The Lumiere Brothers presented six pictures at the Watson Hotel in Mumbai (formerly Bombay) on July 7, 1896, which marked the beginning of Indian cinema as we know it today. The Lumiere brothers were French cinematographers who came to India after demonstrating their filmmaking prowess in Paris. The films were screened on July 7th, 1896, at the Watson Hotel in Mumbai, and tickets were charged at Re.1.
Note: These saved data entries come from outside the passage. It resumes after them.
-- ==== Sys2Proof/Laws/State.lean ====
section
/-!
SUPPORT. What each named update of the state gives for each field: one lemma per field per update, true by unfolding,
so that no later proof unfolds a record update.
-/

namespace Sys2Proof.Machine

/-! ### `State.setFb` -/

@[simp] theorem State.setFb_cfg (s : State) (m : Memory) : (s.setFb m).cfg = s.cfg := rfl
@[simp] theorem State.setFb_tstate (s : State) (m : Memory) : (s.setFb m).tstate = s.tstate := rfl
@[simp] theorem State.setFb_fb (s : State) (m : Memory) : (s.setFb m).fb = m := rfl
@[simp] theorem State.setFb_bb (s : State) (m : Memory) : (s.setFb m).bb = s.bb := rfl
@[simp] theorem State.setFb_busy (s : State) (m : Memory) : (s.setFb m).busy = s.busy := rfl
@[simp] theorem State.setFb_cmd (s : State) (m : Memory) : (s.setFb m).cmd = s.cmd := rfl
@[simp] theorem State.setFb_rsp (s : State) (m : Memory) : (s.setFb m).rsp = s.rsp := rfl
@[simp] theorem State.setFb_rst (s : State) (m : Memory) : (s.setFb m).rst = s.rst := rfl
@[simp] theorem State.setFb_cmdValid (s : State) (m : Memory) : (s.setFb m).cmdValid = s.cmdValid := rfl
@[simp] theorem State.setFb_rspReady (s : State) (m : Memory) : (s.setFb m).rspReady = s.rspReady := rfl
@[simp] theorem State.setFb_captureEn (s : State) (m : Memory) : (s.setFb m).captureEn = s.captureEn := rfl
@[simp] theorem State.setFb_captureOverlap (s : State) (m : Memory) :
    (s.setFb m).captureOverlap =
      s.captureOverlap := rfl
@[simp] theorem State.setFb_prog (s : State) (m : Memory) : (s.setFb m).prog = s.prog := rfl
@[simp] theorem State.setFb_k (s : State) (m : Memory) : (s.setFb m).k = s.k := rfl
@[simp] theorem State.setFb_moves (s : State) (m : Memory) : (s.setFb m).moves = s.moves := rfl
@[simp] theorem State.setFb_draws (s : State) (m : Memory) : (s.setFb m).draws = s.draws := rfl

/-! ### `State.setBb` -/

@[simp] theorem State.setBb_cfg (s : State) (m : Memory) : (s.setBb m).cfg = s.cfg := rfl
@[simp] theorem State.setBb_tstate (s : State) (m : Memory) : (s.setBb m).tstate = s.tstate := rfl
@[simp] theorem State.setBb_fb (s : State) (m : Memory) : (s.setBb m).fb = s.fb := rfl
@[simp] theorem State.setBb_bb (s : State) (m : Memory) : (s.setBb m).bb = m := rfl
@[simp] theorem State.setBb_busy (s : State) (m : Memory) : (s.setBb m).busy = s.busy := rfl
@[simp] theorem State.setBb_cmd (s : State) (m : Memory) : (s.setBb m).cmd = s.cmd := rfl
@[simp] theorem State.setBb_rsp (s : State) (m : Memory) : (s.setBb m).rsp = s.rsp := rfl
@[simp] theorem State.setBb_rst (s : State) (m : Memory) : (s.setBb m).rst = s.rst := rfl
@[simp] theorem State.setBb_cmdValid (s : State) (m : Memory) : (s.setBb m).cmdValid = s.cmdValid := rfl
@[simp] theorem State.setBb_rspReady (s : State) (m : Memory) : (s.setBb m).rspReady = s.rspReady := rfl
@[simp] theorem State.setBb_captureEn (s : State) (m : Memory) : (s.setBb m).captureEn = s.captureEn := rfl
@[simp] theorem State.setBb_captureOverlap (s : State) (m : Memory) :
    (s.setBb m).captureOverlap =
      s.captureOverlap := rfl
@[simp] theorem State.setBb_prog (s : State) (m : Memory) : (s.setBb m).prog = s.prog := rfl
@[simp] theorem State.setBb_k (s : State) (m : Memory) : (s.setBb m).k = s.k := rfl
@[simp] theorem State.setBb_moves (s : State) (m : Memory) : (s.setBb m).moves = s.moves := rfl
@[simp] theorem State.setBb_draws (s : State) (m : Memory) : (s.setBb m).draws = s.draws := rfl

/-! ### `State.setTstate` -/

@[simp] theorem State.setTstate_cfg (s : State) (t : ToggleState) : (s.setTstate t).cfg = s.cfg := rfl
@[simp] theorem State.setTstate_tstate (s : State) (t : ToggleState) : (s.setTstate t).tstate = t := rfl
@[simp] theorem State.setTstate_fb (s : State) (t : ToggleState) : (s.setTstate t).fb = s.fb := rfl
@[simp] theorem State.setTstate_bb (s : State) (t : ToggleState) : (s.setTstate t).bb = s.bb := rfl
@[simp] theorem State.setTstate_busy (s : State) (t : ToggleState) : (s.setTstate t).busy = s.busy := rfl
@[simp] theorem State.setTstate_cmd (s : State) (t : ToggleState) : (s.setTstate t).cmd = s.cmd := rfl
@[simp] theorem State.setTstate_rsp (s : State) (t : ToggleState) : (s.setTstate t).rsp = s.rsp := rfl
@[simp] theorem State.setTstate_rst (s : State) (t : ToggleState) : (s.setTstate t).rst = s.rst := rfl
@[simp] theorem State.setTstate_cmdValid (s : State) (t : ToggleState) : (s.setTstate t).cmdValid = s.cmdValid := rfl
@[simp] theorem State.setTstate_rspReady (s : State) (t : ToggleState) : (s.setTstate t).rspReady = s.rspReady := rfl
@[simp] theorem State.setTstate_captureEn (s : State) (t : ToggleState) :
    (s.setTstate t).captureEn =
      s.captureEn := rfl
@[simp] theorem State.setTstate_captureOverlap (s : State) (t : ToggleState) :
    (s.setTstate t).captureOverlap =
      s.captureOverlap := rfl
@[simp] theorem State.setTstate_prog (s : State) (t : ToggleState) : (s.setTstate t).prog = s.prog := rfl
@[simp] theorem State.setTstate_k (s : State) (t : ToggleState) : (s.setTstate t).k = s.k := rfl
@[simp] theorem State.setTstate_moves (s : State) (t : ToggleState) : (s.setTstate t).moves = s.moves := rfl
@[simp] theorem State.setTstate_draws (s : State) (t : ToggleState) : (s.setTstate t).draws = s.draws := rfl

/-! ### `State.setRsp` -/

@[simp] theorem State.setRsp_cfg (s : State) (r : RspWord) : (s.setRsp r).cfg = s.cfg := rfl
@[simp] theorem State.setRsp_tstate (s : State) (r : RspWord) : (s.setRsp r).tstate = s.tstate := rfl
@[simp] theorem State.setRsp_fb (s : State) (r : RspWord) : (s.setRsp r).fb = s.fb := rfl
@[simp] theorem State.setRsp_bb (s : State) (r : RspWord) : (s.setRsp r).bb = s.bb := rfl
@[simp] theorem State.setRsp_busy (s : State) (r : RspWord) : (s.setRsp r).busy = s.busy := rfl
@[simp] theorem State.setRsp_cmd (s : State) (r : RspWord) : (s.setRsp r).cmd = s.cmd := rfl
@[simp] theorem State.setRsp_rsp (s : State) (r : RspWord) : (s.setRsp r).rsp = some r := rfl
@[simp] theorem State.setRsp_rst (s : State) (r : RspWord) : (s.setRsp r).rst = s.rst := rfl
@[simp] theorem State.setRsp_cmdValid (s : State) (r : RspWord) : (s.setRsp r).cmdValid = s.cmdValid := rfl
@[simp] theorem State.setRsp_rspReady (s : State) (r : RspWord) : (s.setRsp r).rspReady = s.rspReady := rfl
@[simp] theorem State.setRsp_captureEn (s : State) (r : RspWord) : (s.setRsp r).captureEn = s.captureEn := rfl
@[simp] theorem State.setRsp_captureOverlap (s : State) (r : RspWord) :
    (s.setRsp r).captureOverlap =
      s.captureOverlap := rfl
@[simp] theorem State.setRsp_prog (s : State) (r : RspWord) : (s.setRsp r).prog = s.prog := rfl
@[simp] theorem State.setRsp_k (s : State) (r : RspWord) : (s.setRsp r).k = s.k := rfl
@[simp] theorem State.setRsp_moves (s : State) (r : RspWord) : (s.setRsp r).moves = s.moves := rfl
@[simp] theorem State.setRsp_draws (s : State) (r : RspWord) : (s.setRsp r).draws = s.draws := rfl

/-! ### `drawFb` -/

@[simp] theorem drawFb_cfg (p : Nat → Bool) (s : State) : (drawFb p s).cfg = s.cfg := rfl
@[simp] theorem drawFb_tstate (p : Nat → Bool) (s : State) : (drawFb p s).tstate = s.tstate := rfl
@[simp] theorem drawFb_fb (p : Nat → Bool) (s : State) :
    (drawFb p s).fb =
      Memory.rewrite s.fb s.cfg.depth (fun o => if p o then Config.freeElement s.draws o else Memory.get s.fb o) := rfl
@[simp] theorem drawFb_bb (p : Nat → Bool) (s : State) : (drawFb p s).bb = s.bb := rfl
@[simp] theorem drawFb_busy (p : Nat → Bool) (s : State) : (drawFb p s).busy = s.busy := rfl
@[simp] theorem drawFb_cmd (p : Nat → Bool) (s : State) : (drawFb p s).cmd = s.cmd := rfl
@[simp] theorem drawFb_rsp (p : Nat → Bool) (s : State) : (drawFb p s).rsp = s.rsp := rfl
@[simp] theorem drawFb_rst (p : Nat → Bool) (s : State) : (drawFb p s).rst = s.rst := rfl
@[simp] theorem drawFb_cmdValid (p : Nat → Bool) (s : State) : (drawFb p s).cmdValid = s.cmdValid := rfl
@[simp] theorem drawFb_rspReady (p : Nat → Bool) (s : State) : (drawFb p s).rspReady = s.rspReady := rfl
@[simp] theorem drawFb_captureEn (p : Nat → Bool) (s : State) : (drawFb p s).captureEn = s.captureEn := rfl
@[simp] theorem drawFb_captureOverlap (p : Nat → Bool) (s : State) :
    (drawFb p s).captureOverlap =
      s.captureOverlap := rfl
@[simp] theorem drawFb_prog (p : Nat → Bool) (s : State) : (drawFb p s).prog = s.prog := rfl
@[simp] theorem drawFb_k (p : Nat → Bool) (s : State) : (drawFb p s).k = s.k := rfl
@[simp] theorem drawFb_moves (p : Nat → Bool) (s : State) : (drawFb p s).moves = s.moves := rfl
@[simp] theorem drawFb_draws (p : Nat → Bool) (s : State) : (drawFb p s).draws = s.draws + 1 := rfl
The event was called the “miracle of the century” by the Times of India. The show was well-received, and motion films were shortly released in Kolkata (Calcutta) and Chennai, India (Madras). Three aspects were significant in Indian culture long before the debut of the film (silent or talkies): Natya (drama), Nritya (pantomime), and Nrrita (music-pure dance). Bollywood films have contributed greatly to Indian music by writing some of the most enchanting tunes in Indian music history, and they have symbolized Indian culture with their extravagant song and dance scenes and spectacular costumes.
Films became a sensation in India with the Lumiere brothers’ film presentation in Mumbai, and Professor Stevenson produced a show at Calcutta’s (now Kolkata) Star Theatre the next year. Hiralal Sen, an Indian photographer, used Stevenson’s camera to create a motion picture of moments from that show, titled The Flowers of Persia (1898).
The Wrestlers, directed by H.S Bhatavdekar in 1899 and featuring a wrestling contest in Mumbai’s Hanging Gardens, was the first film ever shot by an Indian. Dadasaheb Phalke (also known as the founder of Indian cinema) created India’s first full-length film, Raja Harishchandra, in 1913, which was a silent film in Marathi, by combining themes from Sanskrit epics. Alam Ara, directed by Ardeshir Irani and released on March 14th, 1931, was India’s very first talkie (that is, the first talking film).